# YOUR ASSIGNMENT
For this exercise, return exactly the lines of the material below that begin at the one with "def opWrite : Nat := 0" and stop after the one with "(p.tag.toNat == 0".

───── AVAILABLE RECORDS ─────

-- ==== Sys2Proof/Machine/Fab.lean ====
section
/-! DEFINITION. Fabric packets: layout, credits and the retry buffer of a port, arbitration, route lookup, streams and their
acknowledgement (spec/12_fabric_links.md, R284 to R299; spec/13_fabric_addressing_and_routing.md, R312 to R317). -/

namespace Sys2Proof.Machine

/-! ### Ports and packets -/

/-- States of a port (R302). -/
def psDisabled : Nat := 0
def psDetect : Nat := 1
def psTrain : Nat := 2
def psAlign : Nat := 3
def psLinkInit : Nat := 4
def psHandshake : Nat := 5
def psActive : Nat := 6
def psRetrain : Nat := 7
def psWithdrawn : Nat := 8
def psQuarantine : Nat := 9
def psFailed : Nat := 10

def Dev.portState (d : Dev) (p : Nat) : Nat := d.get (FABP_STATUS.state p)

/-- The port runs in DIRECT mode; in ETHERNET mode (R276). -/
def Dev.isDirect (d : Dev) (p : Nat) : Bool := d.get (FABP_CFG.mode p) == 1
def Dev.isEthernet (d : Dev) (p : Nat) : Bool := d.get (FABP_CFG.mode p) == 2

/-- The device's own ID, provisional or assigned (R306). -/
def Dev.myId (d : Dev) : Nat := d.get FAB_ID.device_id

/-- Ops of a packet (R285). -/
def opWrite : Nat := 0
def opReadReq : Nat := 1
def opReadResp : Nat := 2
def opAck : Nat := 3
def opNack : Nat := 4
def opColl : Nat := 5
def opControl : Nat := 6

/-- n bytes of the header from byte lo (24 to 59), little-endian. -/
def pktNum (p : Packet) (lo n : Nat) : Nat := (p.spec.toNat >>> (8 * (lo - 24))) % 2 ^ (8 * n)

/-- The bytes 24 to 59 that hold the given (first byte, length, value) fields, all else zero. -/
def packSpec (l : List (Nat × Nat × Nat)) : BitVec 288 :=
  BitVec.ofNat 288 (l.foldl (fun a f => a + (f.2.2 % 2 ^ (8 * f.2.1)) * 2 ^ (8 * (f.1 - 24))) 0)

/-- The type of a control packet (R309). -/
def ctlType (p : Packet) : Nat := pktNum p 24 1

/-- A packet of this device: its own ID as the source, no hop taken. -/
def Dev.mkPacket (d : Dev) (dst tc op tag addr : Nat) (spec : BitVec 288) (payload : List Byte) (det : Bool := false) :
    Packet where
  dst := BitVec.ofNat 15 dst
  src := BitVec.ofNat 15 d.myId
  multicast := false
  broadcast := false
  det := det
  flagsRsv := 0
  tc := BitVec.ofNat 3 tc
  op := BitVec.ofNat 8 op
  status := 0
  tag := BitVec.ofNat 12 tag
  len := BitVec.ofNat 16 payload.length
  seq := 0
  addr := BitVec.ofNat 48 addr
  hops := 0
  spec := spec
  payload := payload

/-- A control packet of the given type and fields on TC7. -/
def Dev.mkControl (d : Dev) (dst type : Nat) (fields : List (Nat × Nat × Nat)) (payload : List Byte := []) : Packet :=
  d.mkPacket dst 7 opControl 0 0 (packSpec ((24, 1, type) :: fields)) payload

/-- Flits of a packet (R285). -/
def flitsOf (p : Packet) : Nat := if p.payload.isEmpty then 1 else 1 + (p.payload.length + 59) / 60

/-- A source in the manager list (R305). -/
def Dev.isManager (d : Dev) (src : Nat) : Bool :=
  (d.flag FAB_MGR.mgr0_valid && d.get FAB_MGR.mgr0 == src) || (d.flag FAB_MGR.mgr1_valid && d.get FAB_MGR.mgr1 == src)

/-- A fenced device sends nothing but heartbeats, handshakes, discovery and management traffic, its own to a manager (R363). -/
def Dev.maySend (d : Dev) (p : Packet) : Bool :=
  !d.flag FLT_STATUS.fenced || (p.op.toNat == opControl && [4, 5, 6, 7].contains (ctlType p)) ||
    (p.tag.toNat == 0 && p.src.toNat == d.myId && d.isManager p.dst.toNat)

/-! ### Credits and the retry buffer (R286, R287) -/

/-- Reserved credits that this end gives per class, and the shared pool (R286). -/
def Dev.ownCredits (d : Dev) (p : Nat) : List Nat :=
  let r := (List.range 8).map fun t => d.get (FABP_CRED.rsv_tc p) / 2 ^ (8 * t) % 256
  r ++ [2048 - r.foldl (· + ·) 0]

/-- One sequenced flit of a class takes a credit, reserved first, and a place in the retry buffer; none where it must wait. -/
def PortU.sendFlit (u : PortU) (tc : Nat) : Option PortU :=
  let i := if u.used.getD tc 0 < u.peerRsv.getD tc 0 then tc else 8
  if u.used.getD i 0 < u.peerRsv.getD i 0 && decide (u.retry.length < 2048) then
    some { u with used := u.used.modify i (· + 1), txSeq := (u.txSeq + 1) % 4096,
                  retry := u.retry ++ [{ seq := u.txSeq, tc := tc, shared := i == 8, resent := 0 }] }
  else none

/-- n sequenced flits of a class. -/
def PortU.sendFlits (tc : Nat) : Nat → PortU → Option PortU
  | 0, u => some u
  | n + 1, u => match u.sendFlit tc with
    | some v => PortU.sendFlits tc n v
    | none => none

/-- The priority that carries a class on an ETHERNET port (R296). -/
def Dev.pcpOf (d : Dev) (p tc : Nat) : Nat := d.get (FABP_ETH0.pcp_map p) / 2 ^ (3 * tc) % 8

/-- Flits counted in the windows of 64 (R290): those TC6 sends with priority count against its limit, and what they pass it by
counts in the windows that follow. -/
def PortU.countFlits (u : PortU) (tc cap n : Nat) : PortU :=
  let win := u.winFlits + n
  let six := if tc = 6 ∧ u.winTc6 < cap then u.winTc6 + n else u.winTc6
  { u with winFlits := win % 64, winTc6 := six - cap * (win / 64) }

/-- The bay whose share a packet counts against, 8 for device traffic (R291). -/
def Dev.bayOfPacket (d : Dev) (p : Packet) : Nat :=
  if p.tag.toNat = 0 then 8
  else ((List.range 8).find? fun b => d.bayState b != bayEmpty && d.get (SCH_BAY_STATE.fab_tag b) == p.tag.toNat).getD 8

/-- Largest payload per frame of an ETHERNET port (R296). -/
def Dev.maxPayload (d : Dev) (p : Nat) : Nat := 1024 * 2 ^ d.get (FABP_ETH0.max_payload p)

─────

# SOLUTION FOR THIS TASK
def opWrite : Nat := 0
def opReadReq : Nat := 1
def opReadResp : Nat := 2
def opAck : Nat := 3
def opNack : Nat := 4
def opColl : Nat := 5
def opControl : Nat := 6

/-- n bytes of the header from byte lo (24 to 59), little-endian. -/
def pktNum (p : Packet) (lo n : Nat) : Nat := (p.spec.toNat >>> (8 * (lo - 24))) % 2 ^ (8 * n)

/-- The bytes 24 to 59 that hold the given (first byte, length, value) fields, all else zero. -/
def packSpec (l : List (Nat × Nat × Nat)) : BitVec 288 :=
  BitVec.ofNat 288 (l.foldl (fun a f => a + (f.2.2 % 2 ^ (8 * f.2.1)) * 2 ^ (8 * (f.1 - 24))) 0)

/-- The type of a control packet (R309). -/
def ctlType (p : Packet) : Nat := pktNum p 24 1

/-- A packet of this device: its own ID as the source, no hop taken. -/
def Dev.mkPacket (d : Dev) (dst tc op tag addr : Nat) (spec : BitVec 288) (payload : List Byte) (det : Bool := false) :
    Packet where
  dst := BitVec.ofNat 15 dst
  src := BitVec.ofNat 15 d.myId
  multicast := false
  broadcast := false
  det := det
  flagsRsv := 0
  tc := BitVec.ofNat 3 tc
  op := BitVec.ofNat 8 op
  status := 0
  tag := BitVec.ofNat 12 tag
  len := BitVec.ofNat 16 payload.length
  seq := 0
  addr := BitVec.ofNat 48 addr
  hops := 0
  spec := spec
  payload := payload

/-- A control packet of the given type and fields on TC7. -/
def Dev.mkControl (d : Dev) (dst type : Nat) (fields : List (Nat × Nat × Nat)) (payload : List Byte := []) : Packet :=
  d.mkPacket dst 7 opControl 0 0 (packSpec ((24, 1, type) :: fields)) payload

/-- Flits of a packet (R285). -/
def flitsOf (p : Packet) : Nat := if p.payload.isEmpty then 1 else 1 + (p.payload.length + 59) / 60

/-- A source in the manager list (R305). -/
def Dev.isManager (d : Dev) (src : Nat) : Bool :=
  (d.flag FAB_MGR.mgr0_valid && d.get FAB_MGR.mgr0 == src) || (d.flag FAB_MGR.mgr1_valid && d.get FAB_MGR.mgr1 == src)

/-- A fenced device sends nothing but heartbeats, handshakes, discovery and management traffic, its own to a manager (R363). -/
def Dev.maySend (d : Dev) (p : Packet) : Bool :=
  !d.flag FLT_STATUS.fenced || (p.op.toNat == opControl && [4, 5, 6, 7].contains (ctlType p)) ||
    (p.tag.toNat == 0 && p.src.toNat == d.myId && d.isManager p.dst.toNat)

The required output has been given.